To support engagement-based monetization, Spotify and its label suppliers had to define engagement. And they chose to do this on a per stream basis with a minimum stream time of 30 seconds (to avoid accidental plays, track skipping, etc.). However, this meant that a 10-minute track, five-minute track and 31-second track generated the same royalties.
So as the music industry has transitioned the majority of its revenues from CDs and downloads to streaming, major artists have relentlessly shortened and split their tracks.
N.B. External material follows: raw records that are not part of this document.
/-- Word 1 of a response (R415). -/
def cvWord1 (result gap payload total : Nat) : Nat :=
  result <<< 56 ||| (satTo gap 0xFFFF) <<< 40 ||| (payload % 4096) <<< 16 ||| total % 65536

/-- A response (R415). -/
def cvBytes (w0 w1 : Nat) : List Byte := leBytes 8 w0 ++ leBytes 8 w1

/-- A stream record (R416). -/
structure Stream where
  rx : Nat
  tx : Nat
  sync : Bool
  jumps : Nat
  repeats : Nat
  gaps : Nat
  deriving DecidableEq, Repr

/-- A stream record as its 16 bytes spell it, its counters taken modulo 2^(8c) (R416). -/
def streamOf (bs : List Byte) (c : Nat) : Stream :=
  let w0 := leNat (slice bs 0 8)
  let w1 := leNat (slice bs 8 8)
  { rx := bits w0 32 32 % 2 ^ (8 * c), tx := bits w0 0 32 % 2 ^ (8 * c), sync := w1.testBit 63, jumps := bits w1 32 16,
    repeats := bits w1 16 16, gaps := bits w1 0 16 }

/-- The 16 bytes of a stream record (R416). -/
def Stream.bytes (r : Stream) : List Byte :=
  leBytes 8 (r.rx <<< 32 ||| r.tx) ++
    leBytes 8 (b2n r.sync <<< 63 ||| satTo r.jumps 0xFFFF <<< 32 ||| satTo r.repeats 0xFFFF <<< 16 ||| satTo r.gaps 0xFFFF)

/-- What a message with a good check and counter `cnt` does to its stream (R418): RESULT, GAP and the record. -/
def Stream.accept (r : Stream) (w c cnt : Nat) : Nat × Nat × Stream :=
  let m := 2 ^ (8 * c)
  let d := (cnt + m - r.rx) % m
  if r.sync then (0, 0, { r with rx := cnt, sync := false, jumps := 0 })
  else if d = 0 then (2, 0, { r with repeats := r.repeats + 1 })
  else if d ≤ w then (0, d - 1, { r with rx := cnt, jumps := 0, gaps := r.gaps + (d - 1) })
  else (3, d - 1, { r with jumps := r.jumps + 1 })

/-- n of CVUPD, CVAPPEND and CVCHECK, and the stream address s (R414). -/
def cvLen (v : Nat) : Nat := bits v 21 11 + 1
def cvStream (v : Nat) : Nat := bits v 0 21

/-- CVCFG (R414). -/
def execFkCvcfg (th : ThreadRef) (s : State) : Out := .next (cpCall th .cvcfg s fun s q =>
  match s.cpIn q (q.c.g (wA q.c.w)) 32 16 with
  | .error e => .fail s e
  | .ok (bs, good) =>
    s.cpDone q good (.ram 0) [] fun s => s.updInst q fun y =>
      let z := { y with poly := wordAt bs 0, init := wordAt bs 8, xorout := wordAt bs 16, control := wordAt bs 24 }
      { z with r := BitVec.ofNat 64 (z.crc.init % 2 ^ z.crc.w) })

/-- CVUPD (R414). -/
def execFkCvupd (th : ThreadRef) (s : State) : Out := .next (cpCall th .cvupd s fun s q =>
  let v := q.c.g (wB q.c.w)
  if cvStream v ≠ 0 then s.callTrap q 2
  else
    match s.cpIn q (q.c.g (wA q.c.w)) (cvLen v) 1 with
    | .error e => .fail s e
    | .ok (bs, good) =>
      s.cpDone q good (.ram 0) [] fun s => s.updInst q fun y => { y with r := BitVec.ofNat 64 (y.crc.run y.r.toNat bs) })

/-- CVFIN (R414, R415); its PAYLOAD and TOTAL are free values, for which the spec states nothing. -/
def execFkCvfin (th : ThreadRef) (s : State) : Out := .next (cpCall th .cvfin s fun s q =>
  match s.cpOut q (q.c.g (wC q.c.w)) 16 16 with
  | .error e => .fail s e
  | .ok l =>
    let y := s.cpInst q
    let open1 := (s.free 32).toNat
    s.cpDone q true l (cvBytes (y.crc.final y.r.toNat) (cvWord1 0 0 open1 (open1 / 4096))) fun s =>
      (s.updInst q fun y => { y with r := BitVec.ofNat 64 (y.crc.init % 2 ^ y.crc.w) }).used)

/-- The stream record of a call with counter width c (R414, R416): its place and what it holds; none without a counter. -/
def State.cvRecord (s : State) (q : CpCall) (addr c : Nat) : Except Fail (Loc × Stream × Bool) :=
  if c = 0 then .ok (.ram 0, streamOf [] 0, true)
  else
    match s.cpOut q addr 16 16 with
    | .error e => .error e
    | .ok l => .ok (l, streamOf ((s.tile q.h q.t).get l 16) c, !(s.tile q.h q.t).poisoned l 16)

/-- CVAPPEND (R417). -/
def execFkCvappend (th : ThreadRef) (s : State) : Out := .next (cpCall th .cvappend s fun s q =>
  let y := s.cpInst q
  let ga := q.c.g (wA q.c.w)
  let n := cvLen (q.c.g (wB q.c.w))
  let c := y.cntBytes
  let k := y.chkBytes
  match s.cpOut q ga (n + c + k) 1, s.cvRecord q (cvStream (q.c.g (wB q.c.w))) c, s.cpOut q (q.c.g (wC q.c.w)) 16 16 with
  | .error e, _, _ => .fail s e
  | _, .error e, _ => .fail s e
  | _, _, .error e => .fail s e
  | .ok la, .ok (ls, r, ok), .ok l =>
    let cnt := beBytes c r.tx
    let msg := (s.tile q.h q.t).get la n
    let chk := y.crc.of (msg ++ cnt)
    s.cpDone q (ok && !(s.tile q.h q.t).poisoned la n) l (cvBytes chk (cvWord1 0 0 n (n + c + k))) fun s =>
      s.updTile q.h q.t fun x =>
        let x1 := x.put (la.add n) (cnt ++ y.chkPut chk)
        if c = 0 then x1 else x1.put ls { r with tx := (r.tx + 1) % 2 ^ (8 * c) }.bytes)

/-- The outcome of CVCHECK (R418) on a buffer of `bs`: the two response words and the record, if it is rewritten. `free1` stands where
the spec states no value. -/
def cvCheck (y : CpInst) (r : Stream) (bs : List Byte) (free1 : Nat) : Nat × Nat × Option Stream :=
  let n := bs.length
  let c := y.cntBytes
  let k := y.chkBytes
  if n < c + k then (free1 % 2 ^ 32, cvWord1 4 0 (free1 / 2 ^ 32) n, none)
  else
    let cnt := beNat (slice bs (n - c - k) c)
    let good := decide (y.crc.of (bs.take (n - k)) = y.chkGet (bs.drop (n - k)) % 2 ^ y.crc.w) &&
      decide (y.chkGet (bs.drop (n - k)) < 2 ^ y.crc.w)
    if !good then (cnt, cvWord1 1 0 (n - c - k) n, none)
    else if c = 0 then (cnt, cvWord1 0 0 (n - k) n, none)
    else
      let (result, gap, r1) := r.accept y.window c cnt
      (cnt, cvWord1 result gap (n - c - k) n, some r1)

/-- CVCHECK (R418). -/
def execFkCvcheck (th : ThreadRef) (s : State) : Out := .next (cpCall th .cvcheck s fun s q =>
  let y := s.cpInst q
  let n := cvLen (q.c.g (wB q.c.w))
  match s.cpIn q (q.c.g (wA q.c.w)) n 1, s.cvRecord q (cvStream (q.c.g (wB q.c.w))) y.cntBytes, s.cpOut q (q.c.g (wC q.c.w)) 16 16 with
  | .error e, _, _ => .fail s e
  | _, .error e, _ => .fail s e
  | _, _, .error e => .fail s e
  | .ok (bs, good), .ok (ls, r, ok), .ok l =>
    let out := cvCheck y r bs (s.free 64).toNat
    s.cpDone q (good && ok) l (cvBytes out.1 out.2.1) fun s =>
      match out.2.2 with
      | some r1 => (s.updTile q.h q.t fun x => x.put ls r1.bytes).used
      | none => s.used)

/-! ### The hash unit (R419) -/

/-- HCFG (R419). -/
def execFkHcfg (th : ThreadRef) (s : State) : Out := .next (cpCall th .hcfg s fun s q =>
  match s.cpIn q (q.c.g (wA q.c.w)) 48 1 with
  | .error e => .fail s e
  | .ok (bs, good) =>
    s.cpDone q good (.ram 0) [] fun s => s.updInst q fun y =>
      { y with key := slice bs 0 40, crcInit := BitVec.ofNat 32 (leNat (slice bs 40 4)) })

/-- HASH and HASHM: `span` bytes are read at ga, of which `pick` makes those that are hashed (R419). -/
def hashBody (span : Nat → Nat) (pick : Nat → List Byte → List Byte) (s : State) (q : CpCall) : FkRes :=
  let v := q.c.g (wB q.c.w)
  let n := if bits v 0 7 = 0 ∨ 64 < bits v 0 7 then 64 else bits v 0 7
  if bits v 7 24 ≠ 0 then s.callTrap q 2
  else
    match s.cpIn q (q.c.g (wA q.c.w)) (span n) 1, s.cpOut q (q.c.g (wC q.c.w)) 8 8 with
    | .error e, _ => .fail s e
    | _, .error e => .fail s e
    | .ok (bs, good), .ok l =>
      let y := s.cpInst q
      s.cpDone q good l (leBytes 8 (hashH (v.testBit 31) y.key y.crcInit.toNat (pick n bs))) id

/-- HASH (R419). -/
def execFkHash (th : ThreadRef) (s : State) : Out := .next (cpCall th .hash s (hashBody id fun n bs => bs.take n))

/-- HASHM (R419). -/
def execFkHashm (th : ThreadRef) (s : State) : Out := .next (cpCall th .hashm s
  (hashBody (fun _ => 128) fun n bs => maskBytes (bs.take n) (slice bs 64 n)))

/-! ### The fractional divide/log unit (R420, R421) -/

/-- A response of the unit: result, DZ and SAT (R420). -/
def fracBytes (v : Nat) (dz sat : Bool) : List Byte := leBytes 8 (b2n dz <<< 57 ||| b2n sat <<< 56 ||| v % 2 ^ 32)

/-- FDIV (R420, R421). -/
def fdivRes (rnd a b : Nat) : Nat × Bool × Bool :=
  let x := signed 32 a
  let y := signed 32 b
  let m : Int := ((2 ^ 31 : Nat) : Int)
  if y = 0 then (if 0 ≤ x then 0x7FFFFFFF else 0x80000000, true, false)
  else if (0 < y ∧ y ≤ x) ∨ (y < 0 ∧ x ≤ y) then (0x7FFFFFFF, false, true)
  else if (0 < y ∧ x < -y) ∨ (y < 0 ∧ -y < x) then (0x80000000, false, true)
  else (unsigned 32 (roundDiv rnd (x * m) y), false, false)

/-- Digits kept of the numbers from which the rounded values of LOG2 and EXP2 are made: far more than tell the two sides of any boundary of
their 2³² operands apart. -/
abbrev fracDigits : Nat := 126

/-- `n` further bits of the logarithm of `m` (1 ≤ m < 2, in units of 2^-fracDigits), by repeated squaring. -/
def logBits (m : Nat) : Nat → Nat
  | 0 => 0
  | n + 1 =>
    let q := m * m / 2 ^ fracDigits
    if 2 ^ (fracDigits + 1) ≤ q then 2 ^ n + logBits (q / 2) n else logBits q n

/-- Position of the highest set bit of a 32-bit number that is not zero. -/
def topBit (x : Nat) : Nat := 31 - clz 32 x

/-- A positive value that is no multiple of a half, rounded by MODE.RND from its double rounded down (R304). -/
def roundHalves (rnd v2 : Nat) : Nat := if rnd < 2 then (v2 + 1) / 2 else v2 / 2

/-- One of the three values within 1 unit in the last place of the exact value rounded by MODE.RND, by a free value (R421). -/
def nearby (v free1 : Nat) : Int := (v : Int) + ((free1 % 3 : Nat) : Int) - 1

/-- LOG2 (R420, R421); `free1` is the free value that stands for the digits R421 leaves open. -/
def log2Res (rnd x free1 : Nat) : Nat × Bool × Bool :=
  if x = 0 then (0x80000000, true, false)
  else
    let n := topBit x
    if x = 2 ^ n then (n * 2 ^ 26, false, false)
    else
      let v := roundHalves rnd (n * 2 ^ 27 + logBits (x * 2 ^ (fracDigits - n)) 27)
      ((clampInt 0 0x7FFFFFFF (nearby v free1)).toNat, false, false)

/-- The square root of `n` rounded down, one bit of the result at a time. -/
def isqrt (n r : Nat) : Nat → Nat
  | 0 => r
  | i + 1 => if (r + 2 ^ i) * (r + 2 ^ i) ≤ n then isqrt n (r + 2 ^ i) i else isqrt n r i

/-- 2^f in units of 2^-fracDigits, where f has `n` fraction bits left below `root`, itself 2^(2^-j) at digit j. -/
def expBits (f root acc : Nat) : Nat → Nat
  | 0 => acc
  | n + 1 =>
    let r := isqrt (root * 2 ^ fracDigits) 0 (fracDigits + 1)
    expBits f r (if f.testBit n then acc * r / 2 ^ fracDigits else acc) n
Why release a five-minute song if you can make it a two and a half-minute song that’s played twice? Or two different two and a half-minute songs? This meant artists had yet another reason to reduce track lengths
https://www.matthewball.vc/all/audiotech
Over two decades ago, pre-Skype, I was a big fan of a service called Rocket Talk. It allowed sending 30 (or was it 60?) second voice messages to other users of the service. This was on my 56Kbps dial-up connection! A few years later saw variants of this through a push-to-talk service on some early Sony Ericsson handsets. And now it’s back with some interesting use cases - this one called “voice note dating”
https://www.vice.com/en/article/4addyp/the-rise-and-rise-of-voice-note-dating
Two ways to celebrate Halloween!
Dress up as normal people doing normal things! Fab thread! My personal favorite below, but do scroll up and down for more!
Or, you do it the true tech nerd way, by getting a deepfake video of yourself from this intriguing website where you get on a zoom call and it quickly, and effectively, shows our low-trust future. More details here.
Best of the rest
How have dams reshaped Earth - some amazing pictures of those magnificent beasts of engineering - https://www.bbc.com/future/article/20201021-how-dams-have-reshaped-our-planet
Facebook considered their algorithmic recommendation engine dangerous enough to be switching it off in wake of the US election. Make what you will - https://www.buzzfeednews.com/article/ryanmac/facebook-suspended-group-recommendations-election
Whatsapp users now send around 100 Bn messages every day. My anecdotal estimates - half of them are Good Morning wishes on desi groups! - https://techcrunch.com/2020/10/29/whatsapp-is-now-delivering-roughly-100-billion-messages-a-day/
Amazon hired nearly 250, 000 people the past quarter. This is a scaling beast! - https://www.geekwire.com/2020/amazons-hires-248500-people-q3-jeff-bezos-challenges-large-employers-raise-minimum-wage/
Did you know about this soccer tournament played amongst contested territories and de facto states? Western Armenia, Abkhazia, Chameria were among the teams - https://penalty.online/artsakh-football-in-a-de-facto-state/
Tesla is now testing its ‘beta’ version of full autonomous driving on public roads. And while it can potentially get away with the T&Cs requiring drivers to still pay full attention, calling something full self-driving when the tech is yet to mature is, to put it bluntly, reckless. - https://arstechnica.com/cars/2020/10/tesla-is-now-beta-testing-self-driving-software-on-public-roads/
Two very good visual explainers on how the virus spreads and how masks can help.
I leave you with this lovely little video. How long before we see adversarial bald heads for confusing cameras!